How are Big Data Integration Platforms Implemented?

It is necessary to define the goals to be achieved using a big data integration platform. This will help measure the success of target projects for which big data integration software will be used. Large organizations have data in large volumes from heterogeneous data sources, hence it is better to hire an external party for implementing the software. Connectivity between systems is ensured during the process. With a rich experience throughout the years, the specialists from these consultancy firms can guide the businesses in connecting and consolidating their data effectively by helping the company to identify the best vendors in the space that would suit their business needs and goals.

Who is Responsible for Big Data Integration Platforms Implementation?

Data integration implementation can be a tedious process. In such times, it is advisable to have vendor support throughout the implementation. The team size could range from moderate to large depending on the complexity of the software being implemented. With cross-functional teams, it is possible to streamline the implementation process. Before actual use, it is always a good practice to test sample data.

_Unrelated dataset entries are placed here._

-- ==== Sys2Proof/Machine/Bringup.lean ====
section
/-! DEFINITION. Bring-up (R466 to R473) and the resets that lead to it: cold, device and floor resets, supplies and
reset inputs (R435, R438, R439, R504 to R509, R527 to R530). -/

namespace Sys2Proof.Machine

/-- SYS_BOOT_STATUS names a step and its substep (R468). -/
def State.atStep (s : State) (step sub : Nat) : State := s.setFreg FR.SYS_BOOT_STATUS (step + 256 * sub)

/-- A bring-up that fails fatally (R469): SYS_BOOT_ERR keeps the first failure, the record of the fatal class, which gives
SYS_BOOT_ERR (R500), is written, and the main domain goes off. -/
def State.bootFatal (s : State) (step sub code : Nat) : State :=
  let err := 2 ^ 31 + step * 65536 + sub * 256 + code
  let s := if bitB (s.freg FR.SYS_BOOT_ERR) 31 then s else s.setFreg FR.SYS_BOOT_ERR err
  let s := s.logEvent 0x0801 0 4 0 (s.freg FR.SYS_BOOT_ERR) 0
  s.mainLost.atStep 0xFF 0

/-! ### The steps -/

/-- HBM contents and tags become undefined by a change of interleave mode (R250, log entry 4). -/
def State.setIlv (s : State) (mode : Nat) : State :=
  let m := s.mem
  let s := s.putFreg FR.HBM_ILV_CFG 1 0 mode
  if mode = m.ilvWas then s
  else { s with
    mem := { m with ilvWas := mode, hbm := [], hbmPoison := [], tagSyn := [], hbmEpoch := s.free + 1 }
    free := s.free + 1 }

/-- Step 0x08 (R472): every byte of HBM zero, every tag right, no poison. -/
def State.clearHbm (s : State) : State :=
  { s with
    mem := { s.mem with hbm := [], hbmPoison := [], tagSyn := [], hbmEpoch := 0 }
    dev := { s.dev with hbmLost := false, clearMem := false } }

/-- Root firmware loads the weights characterised for the module (R448). -/
def State.loadWeights (s : State) : State :=
  let w := (List.range 16).map Config.fusedWeight
  let s : State := { s with pw := { s.pw with weights := w.map (fun (n : Nat) => (n : Rat)) } }
  (List.range 16).foldl (fun (s : State) i => s.setFreg (FR.PWR_WT i) (Config.fusedWeight i % 2 ^ 32)) s

/-- The selected image in service SRAM (R476), and what the system block says of it. -/
def State.loadService (s : State) : State :=
  let w := s.dev.fw
  match w.running with
  | none => s
  | some b =>
    let i := w.image (slotOff b)
    let s := s.modFw (fun w => { w with
      sram := Bytes.write [] (Header.load i.1) i.2, staged := w.staged && w.running != some (!w.record.active) })
    s.setFreg FR.SYS_SVC_VER (Header.build i.1)

/-- Step 0x05, and step 0x02 with it unless it has run already (R467, R470): the image is selected and loaded. A
digest that differs condemns its slot, and the procedure of R478 goes on with the next. The answer says whether a try
image failed here, and none that no slot is left. -/
def State.loadStep : Nat → List Bool → List BringIn → State → State × Option Bool
  | 0, _, _, s => (s, none)
  | fuel + 1, bad, bs, s =>
    let s := if s.dev.fw.selected then s.modFw (fun w => { w with selected := false }) else s.chooseImage bad
    match s.dev.fw.running with
    | none => (s, none)
    | some b =>
      if (bs.headD {}).digest then (s.loadService, some false)
      else if s.dev.fw.asTry then (s, some true)
      else State.loadStep fuel (b :: bad) bs.tail s

/-- The states of calibration blocks in SYS_CAL_STATUS (R495): block n of R468 passes or fails. -/
def State.calibrated (s : State) (bad : List (Fin 9)) (blocks : List Nat) : State :=
  blocks.foldl (fun (s : State) n =>
    s.putFreg FR.SYS_CAL_STATUS (2 * n - 1) (2 * n - 2) (if bad.any (fun k => k.val == n) then 3 else 2)) s

/-- Calibration block n runs (R495). -/
def State.calibrating (s : State) (n : Nat) : State := s.putFreg FR.SYS_CAL_STATUS (2 * n - 1) (2 * n - 2) 1
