-- ==== Sys2Proof/Machine/Dispatch.lean ====
section
/-! DEFINITION. One arm for each constructor of Instr, in the order of the opcode table. -/

namespace Sys2Proof.Machine
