/-- R120, R190, R191: DLD takes a slot of OC that is not poisoned into d[dsel], DSTO stores d[dsel] there, DSETW and
DGETW move word ext[2:0] of d[dsel] from and to a scalar register; each retires and makes its completion post. -/
def Obligations.DescriptorMoves : Prop :=
  ∀ (c : CellId) (s : State) (f : SForm) (x : LForm) (u : Upset), ReadyLong c s →
    let y := s.upsetCell c u
    let z := s.cell c
    let w := x.ext.toNat
    (sOnly f {} = true → lOnly x { a := true, dsel := true } = true → y.ocBad (64 * x.oc_a.toNat) 64 = false →
      ∃ t, exec (.dld c f x u) s = .next t ∧
        RetiresPosting commitCounters c s (y.wrD x.dsel (y.ocSlot x.oc_a.toNat)) (nextPc z.npc .dld) x t) ∧
    (sOnly f {} = true → lOnly x { a := true, dsel := true } = true →
      ∃ t, exec (.dsto c f x u) s = .next t ∧
        RetiresPosting commitCounters c s (z.ocWrite (64 * x.oc_a.toNat) (leBytes 64 (z.rdD x.dsel).toNat))
          (nextPc z.npc .dsto) x t) ∧
    (sOnly f { ra := true } = true → lOnly x { dsel := true, ext := true } = true → w < 8 →
      ∃ t v, exec (.dsetw c f x u) s = .next t ∧
        RetiresPosting commitCounters c s (z.wrD x.dsel v) (nextPc z.npc .dsetw) x t ∧
        ∀ j, j < 8 → v.extractLsb' (64 * j) 64 = if j = w then z.rdS f.ra else (z.rdD x.dsel).extractLsb' (64 * j) 64) ∧
    (sOnly f { rd := true } = true → lOnly x { dsel := true, ext := true } = true → w < 8 →
      ∃ t, exec (.dgetw c f x u) s = .next t ∧
        RetiresPosting commitCounters c s (z.wrS f.rd ((z.rdD x.dsel).extractLsb' (64 * w) 64)) (nextPc z.npc .dgetw) x t)

/-- R156, R175, R187, R191, R208, R303, R304: NOP and ISYNC change nothing but the counters of their commit, and SPF no other
cell: it may warm a translation or a line of memory, as State.warm says, and is dropped where it would wait. PHASE and
PHASE.ANN set their half of SQ_PHASE; FENCE goes on once no stream slot is in use, and FENCE.E at once. -/
def Obligations.HintsPhasesAndFences : Prop :=
  ∀ (c : CellId) (s : State) (f : SForm), Ready c s →
    let x := s.cell c
    (sOnly f {} = true → ∃ t, exec (.nop c f) s = .next t ∧ Retires commitCounters c s x (nextPc x.npc .nop) t) ∧
    (sOnly f { imm := true, ra := true } = true →
      ∃ t, exec (.spf c f) s = .next t ∧ (∀ d, d ≠ c → t.cell d = s.cell d) ∧
        Retires commitCounters c
          ((s.carrying c { op := .spf, f }).warm (x.rdS f.ra + f.imm32.signExtend 64).toNat) x (nextPc x.npc .spf) t) ∧
    (sOnly f {} = true → ∃ t, exec (.isync c f) s = .next t ∧ Retires commitCounters c s x (nextPc x.npc .isync) t) ∧
    (sOnly f { imm := true } = true → f.imm32.toNat < 2 ^ 16 →
      ∃ t, exec (.phase c f) s = .next t ∧
        Retires commitCounters c s (x.setReg CR.SQ_PHASE (putBits (x.reg CR.SQ_PHASE) 15 0 f.imm32.toNat))
          (nextPc x.npc .phase) t) ∧
    (sOnly f { imm := true, func := true } = true → f.func = 1 → f.imm32.toNat < 2 ^ 16 →
      ∃ t, exec (.phaseAnn c f) s = .next t ∧
        Retires commitCounters c s (x.setReg CR.SQ_PHASE (putBits (x.reg CR.SQ_PHASE) 31 16 f.imm32.toNat))
          (nextPc x.npc .phase) t) ∧
    (sOnly f {} = true → (∀ n, x.slot n = none) →
      ∃ t, exec (.fence c f) s = .next t ∧ Retires commitCounters c s x (nextPc x.npc .fence) t) ∧
    (sOnly f { func := true } = true → f.func = 1 →
      ∃ t, exec (.fenceE c f) s = .next t ∧ Retires commitCounters c s x (nextPc x.npc .fence) t)

/-- R169, R191, R193: where the branches lead. BR goes to PC + off32 where its condition holds and to the next
instruction otherwise; AL always goes, as predicted, and a cond that is not listed, or operands of AL, are illegal.
BLOOP decrements ra and branches while the result is not zero; JAL and JALR write the address of the next instruction to
rd, JALR after it has read its target, and push the return stack where rd is not s0. -/
def Obligations.BranchTargets : Prop :=
  ∀ (c : CellId) (s : State) (f : BForm) (g : SForm), Ready c s →
    let x := s.cell c
    let a := x.rdS f.ra
    let b := x.rdS f.rb
    let goes (k : BitVec 32) (taken : Bool) : Word :=
      if taken then pc57 (x.npc + k.signExtend 64) else nextPc x.npc .br
    let ks := CR.SQ_BR_MISPRED_CNT :: commitCounters
    (∀ e ∈ [((0 : BitVec 7), true), (1, a == b), (2, a != b), (3, decide (a.toInt < b.toInt)),
        (4, decide (b.toInt ≤ a.toInt)), (5, decide (a.toNat < b.toNat)), (6, decide (b.toNat ≤ a.toNat))],
      f.cond = e.1 → f.off32.toNat % 8 = 0 → f.bhint.toNat ≤ 2 →
      (e.1 = 0 → f.ra = 0 ∧ f.rb = 0 ∧ f.bhint = 0) →
      ∃ t, exec (.br c f) s = .next t ∧ Retires ks c s x (goes f.off32 e.2) t ∧
        (e.1 = 0 → (t.cell c).reg CR.SQ_BR_MISPRED_CNT = x.reg CR.SQ_BR_MISPRED_CNT)) ∧
    (6 < f.cond.toNat ∨ (f.cond = 0 ∧ (f.ra ≠ 0 ∨ f.rb ≠ 0 ∨ f.bhint ≠ 0)) →
      ∃ t h q, exec (.br c f) s = .next t ∧ (t.cell c).window = [h] ∧ h.pc = x.npc ∧ h.fault = some q ∧ q.cause = 0x01 ∧
        (t.cell c).s = x.s ∧ ∀ d, d ≠ c → t.cell d = s.cell d) ∧
    (f.cond = 0 → f.rb = 0 → f.bhint = 0 → f.off32.toNat % 8 = 0 →
      ∃ t l r, exec (.bloop c f) s = .next t ∧
        Retires ks c s { x.wrS f.ra (a - 1) with loops := l, trips := r } (goes f.off32 (a - 1 != 0)) t) ∧
    (sOnly g { imm := true, rd := true } = true → g.imm32.toNat % 8 = 0 →
      ∃ t, exec (.jal c g) s = .next t ∧
        Retires ks c s { x.wrS g.rd (nextPc x.npc .jal) with
          retStack := if g.rd = 0 then x.retStack else (nextPc x.npc .jal :: x.retStack).take 8 } (goes g.imm32 true) t) ∧
    (sOnly g { imm := true, func := true, rd := true, ra := true } = true → g.func.toNat ≤ 1 →
      (x.rdS g.ra + g.imm32.signExtend 64).toNat % 8 = 0 →
      ∃ t, exec (.jalr c g) s = .next t ∧
        Retires ks c s { x.wrS g.rd (nextPc x.npc .jalr) with
          retStack := if g.func = 1 then x.retStack.drop 1 else x.retStack }
          (pc57 (x.rdS g.ra + g.imm32.signExtend 64)) t)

What Does the Implementation Process Look Like for Big Data Integration Platforms?

The overall implementation process can be done in the following steps:

  • Identifying and defining the project is a step when organizations can figure out the format in which the consolidated data has to be in so that it can prove of maximum usefulness to the organization.
  • Reviewing the systems becomes crucial at this point. Depending on the connectivity, the consultancy specialists may advise on data connectors and/or SFTP ports to facilitate data interchange.
  • Defining data integration framework.
  • Defining how data will be processed.

When Should You Implement Big Data Integration Platforms?

Big data integration software is usually required when the organization deals with loads of data coming from disparate sources.